Chapter 3 The Proposed Techniques
3.4 An Example of The Proposed Policy
In the proposed scheduling policy, the rank level read-write reordering is combined with the read-write aware throttling. To understand how the proposed policy works, a complete example is given as follows. Assume that there are four ranks in the DRAM and the throttle delay is reached at cycle k. Suppose that at cycle k, the command pattern in the RQ is as shown in the left part of Fig. 11. The commands are clustered into command sets according to their target ranks, the result is as shown in the right part of Fig. 11. Notice that the command set 𝑆4 contains no commands and is therefore omitted in Fig. 11.
Fig. 11 An example of how the read-write aware throttling clusters commands in the RQ and determines which ranks should be turned on when the throttle delay is reached.
When the throttle delay is reached at cycle k, the read-write aware throttling is first performed to check on each command set for the existence of read commands. As the result, r1
and r3 are considered urgent, while r2 and r4 are considered trivial. After the read-write aware throttling, the rank level read-write reordering is performed on command sets 𝑆1 and 𝑆3 before they are sent to CQ1 and CQ3. Using 𝑆1 as an example, Fig. 12 shows how the
34
commands in 𝑆1 are reordered and sent to the CQ. The command at the front of the command set has the highest priority while the command at the end has the lowest priority. The commands are sent to the CQ in descending order of priority one at a cycle.
Fig. 12 An example of how the commands in a given command set 𝑆1 are reordered by the rank level read-write reordering and sent to the CQ.
As shown in Fig. 12, rank 1 was originally in the low power mode after all the commands from last throttle period are completed. .When the throttle delay is reached and the command set is formed, the rank level read-write reordering checks through the command set and found that W4 and W7 target to the same address as R8. These three commands are then combined to form a command group and reordered to the front of 𝑆1. Once the reordering completes, the commands are sent to 𝐶𝑄1 and rank 1 is turned on.
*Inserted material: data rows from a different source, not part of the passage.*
-- ==== Sys2Proof/WellFormed.lean ====
section
/-! DEFINITION. Which commands have an encoding: each operand fits its field (30_encoding.md R92, R93, R102). -/

namespace Sys2Proof

/-- IVLEN is an 8-bit field (R92) and LEN a 16-bit field (R93). -/
def Instr.wellFormed : Instr → Bool
  | .setmodeEcb ivlen => decide (ivlen < 256)
  | .setmodeCbc ivlen => decide (ivlen < 256)
  | .setmodePcbc ivlen => decide (ivlen < 256)
  | .setmodeCfb ivlen => decide (ivlen < 256)
  | .setmodeOfb ivlen => decide (ivlen < 256)
  | .setmodeCtr ivlen => decide (ivlen < 256)
  | .setmodeCtrle ivlen => decide (ivlen < 256)
  | .setmodeBad ivlen => decide (ivlen < 256)
  | .enc len => decide (len < 65536)
  | .dec len => decide (len < 65536)

end Sys2Proof
end

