-- ==== Sys2Proof/Machine/Blocks.lean ====
section
/-! DEFINITION. The per-block rules of every mode and direction (40_encrypt.md R123 to R129, 41_decrypt.md R152 to
R158), and the block loop and the checks that ENCRYPT and DECRYPT share (40_encrypt.md R120, 41_decrypt.md R150). -/

namespace Sys2Proof.Machine

/-! ## EncBlock, with `enc` the adapter's forward transform -/

/-- ECB (R123): `out = Enc(in)`. -/
def encEcb (enc : Block → Block) (c : Chain) (x : Block) : Block × Chain := (enc x, c)

/-- CBC (R124): `out = Enc(in XOR IV); IV <- out`. -/
def encCbc (enc : Block → Block) (c : Chain) (x : Block) : Block × Chain :=
  let out := enc (xorBlock x c.iv)
  (out, { c with iv := out })

/-- PCBC (R125): `out = Enc(in XOR IV); IV <- in XOR out`. -/
def encPcbc (enc : Block → Block) (c : Chain) (x : Block) : Block × Chain :=
  let out := enc (xorBlock x c.iv)
  (out, { c with iv := xorBlock x out })

/-- CFB (R126): `ks = Enc(IV); out = in XOR ks; IV <- out`. -/
def encCfb (enc : Block → Block) (c : Chain) (x : Block) : Block × Chain :=
  let ks := enc c.iv
  let out := xorBlock x ks
  (out, { c with iv := out })

/-- OFB (R127): `IV <- Enc(IV); out = in XOR IV`. -/
def encOfb (enc : Block → Block) (c : Chain) (x : Block) : Block × Chain :=
  let iv := enc c.iv
  (xorBlock x iv, { c with iv := iv })

/-- CTR (R128): `ks = Enc(CTR XOR IV); out = in XOR ks; CTR <- inc_be(CTR)`. -/
def encCtr (enc : Block → Block) (c : Chain) (x : Block) : Block × Chain :=
  let ks := enc (counterInput c)
  (xorBlock x ks, { c with ctr := incBe c.ctr })

/-- CTR-LE under LITTLE_ENDIAN (R129). -/
def encCtrLe (enc : Block → Block) (c : Chain) (x : Block) : Block × Chain :=
  let ks := enc (counterInput c)
  (xorBlock x ks, { c with ctr := incLe c.ctr })

/-- CTR-LE under ECB_FALLBACK (R129): `out = Enc(in)`, no state change. -/
def encEcbFallback (enc : Block → Block) (c : Chain) (x : Block) : Block × Chain := (enc x, c)

/-- `EncBlock(MODE, in)`, by the row the mode selects. -/
def encBlock (p : Route) (enc : Block → Block) (c : Chain) (x : Block) : Block × Chain :=
  match p with
  | .ecb => encEcb enc c x
  | .cbc => encCbc enc c x
  | .pcbc => encPcbc enc c x
  | .cfb => encCfb enc c x
  | .ofb => encOfb enc c x
  | .ctr => encCtr enc c x
  | .ctrLe => encCtrLe enc c x
  | .ecbFallback => encEcbFallback enc c x

/-! ## DecBlock, with `enc` and `dec` the adapter's transforms -/

/-- ECB (R152): `out = Dec(in)`. -/
def decEcb (dec : Block → Block) (c : Chain) (x : Block) : Block × Chain := (dec x, c)

/-- CBC (R153): `save = IV; IV <- in; out = Dec(in) XOR save`. -/
def decCbc (dec : Block → Block) (c : Chain) (x : Block) : Block × Chain :=
  (xorBlock (dec x) c.iv, { c with iv := x })

/-- PCBC (R154): `out = Dec(in) XOR IV; IV <- in XOR out`. -/
def decPcbc (dec : Block → Block) (c : Chain) (x : Block) : Block × Chain :=
  let out := xorBlock (dec x) c.iv
  (out, { c with iv := xorBlock x out })

/-- CFB (R155): `ks = Enc(IV); IV <- in; out = in XOR ks`. The forward transform, not Dec. -/
def decCfb (enc : Block → Block) (c : Chain) (x : Block) : Block × Chain :=
  let ks := enc c.iv
  (xorBlock x ks, { c with iv := x })

/-- OFB (R156): `IV <- Enc(IV); out = in XOR IV`. The forward transform. -/
def decOfb (enc : Block → Block) (c : Chain) (x : Block) : Block × Chain :=
  let iv := enc c.iv
  (xorBlock x iv, { c with iv := iv })

/-- CTR (R157): `ks = Enc(CTR XOR IV); out = in XOR ks; CTR <- inc_be(CTR)`. The forward transform. -/
def decCtr (enc : Block → Block) (c : Chain) (x : Block) : Block × Chain :=
  let ks := enc (counterInput c)
  (xorBlock x ks, { c with ctr := incBe c.ctr })

/-- CTR-LE under LITTLE_ENDIAN (R158). The forward transform. -/
def decCtrLe (enc : Block → Block) (c : Chain) (x : Block) : Block × Chain :=
  let ks := enc (counterInput c)
  (xorBlock x ks, { c with ctr := incLe c.ctr })

/-- CTR-LE under ECB_FALLBACK (R158): `out = Dec(in)`, no state change. -/
def decEcbFallback (dec : Block → Block) (c : Chain) (x : Block) : Block × Chain := (dec x, c)

/-- `DecBlock(MODE, in)`, by the row the mode selects. -/
def decBlock (p : Route) (enc dec : Block → Block) (c : Chain) (x : Block) : Block × Chain :=
  match p with
  | .ecb => decEcb dec c x
  | .cbc => decCbc dec c x
  | .pcbc => decPcbc dec c x
  | .cfb => decCfb enc c x
  | .ofb => decOfb enc c x
  | .ctr => decCtr enc c x
  | .ctrLe => decCtrLe enc c x
  | .ecbFallback => decEcbFallback dec c x

/-! ## The block loop -/

/-- The block rule of a direction, over the adapter bound to the handle. -/
def State.block (s : State) (d : Dir) (p : Route) (c : Chain) (x : Block) : Block × Chain :=
  match d with
  | .encrypt => encBlock p s.enc c x
  | .decrypt => decBlock p s.enc s.dec c x

/-- Block k of a command: `in = MemRead(k*BS, BS)`, the block rule, `MemWrite(k*BS, BS, out)` (20_memory.md R68). -/
def blockStep (d : Dir) (p : Route) (k : Nat) (s : State) : State :=
  let r := s.block d p s.chain (s.memRead (k * s.bs) s.bs)
  (s.setChain r.2).memWrite (k * s.bs) r.1

/-- Blocks k, k+1, ..., k+n-1, in ascending order (10_state.md R21). -/
def runBlocks (d : Dir) (p : Route) : Nat → Nat → State → State
  | 0, _, s => s
  | n + 1, k, s => runBlocks d p n (k + 1) (blockStep d p k s)

/-! ## The command -/

/-- The capability check of a direction (40_encrypt.md R121, 41_decrypt.md R151). -/
def State.capable (s : State) : Dir → Bool
  | .encrypt => s.canEnc
  | .decrypt => s.decCapable

/-- The argument checks, in their priority: E_CAP, E_LEN, E_RANGE (60_exceptions.md R264). -/
def cryptError (d : Dir) (len : Nat) (s : State) : Option ResultCode :=
  if s.capable d = false then some .eCap
  else if len % s.bs ≠ 0 then some .eLen
  else if s.build.nbuf < len then some .eRange
  else none

/-- ENCRYPT and DECRYPT (40_encrypt.md R120, 41_decrypt.md R150): the checks, the fault entry of an illegal
MODE (60_exceptions.md R272), then LEN / BS blocks in place and `RESULT <- OK`. -/
def crypt (d : Dir) (len : Nat) (s : State) : State :=
  match cryptError d len s with
  | some e => fail e s
  | none =>
    match route s.build.ctrle s.mode with
    | none => enterFault s
    | some p => (runBlocks d p (len / s.bs) 0 s).setResult .ok

end Sys2Proof.Machine
end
Rank 1 is turned off again when all the command finishes. The example shows that the rank level read-write reordering forces the DRAM to process read requests as early as possible.
It is noticeable that for an urgent rank ri, all the commands in the command set 𝑆𝑖 are allowed to be sent to 𝐶𝑄𝑖. Even the write requests whose target addresses are not identical to any read requests are allowed to be sent to the corresponding CQ instead of kept blocked in the RQ. For example, the target addresses of W1 and W6 in Fig. 12 are not the same as R8, and
35
they are still sent to 𝐶𝑄1. The reason is that once a rank is activated, keeping these write requests in the RQ does not contribute to more DRAM power reduction because they will eventually be processed and consumes the same amount of power. Moreover, if these write requests are kept blocked in the RQ until a read requests with the same target address enters the command set, the read request has to wait for these write requests to be completed. This lengthens the latency of the critical read request and has chance to worsen the system performance degradation.
36
Chapter 4
Experimental Results
This chapter demonstrates and analyzes the experimental results to examine the proposed techniques. First, the simulation environment is described. Second, the evaluation results of how each techniques proposed in this thesis work at certain throttle delay are shown and analyzed. Finally, the evaluation on the power and performance trade-off is carried out and the results are analyzed and compared with other works.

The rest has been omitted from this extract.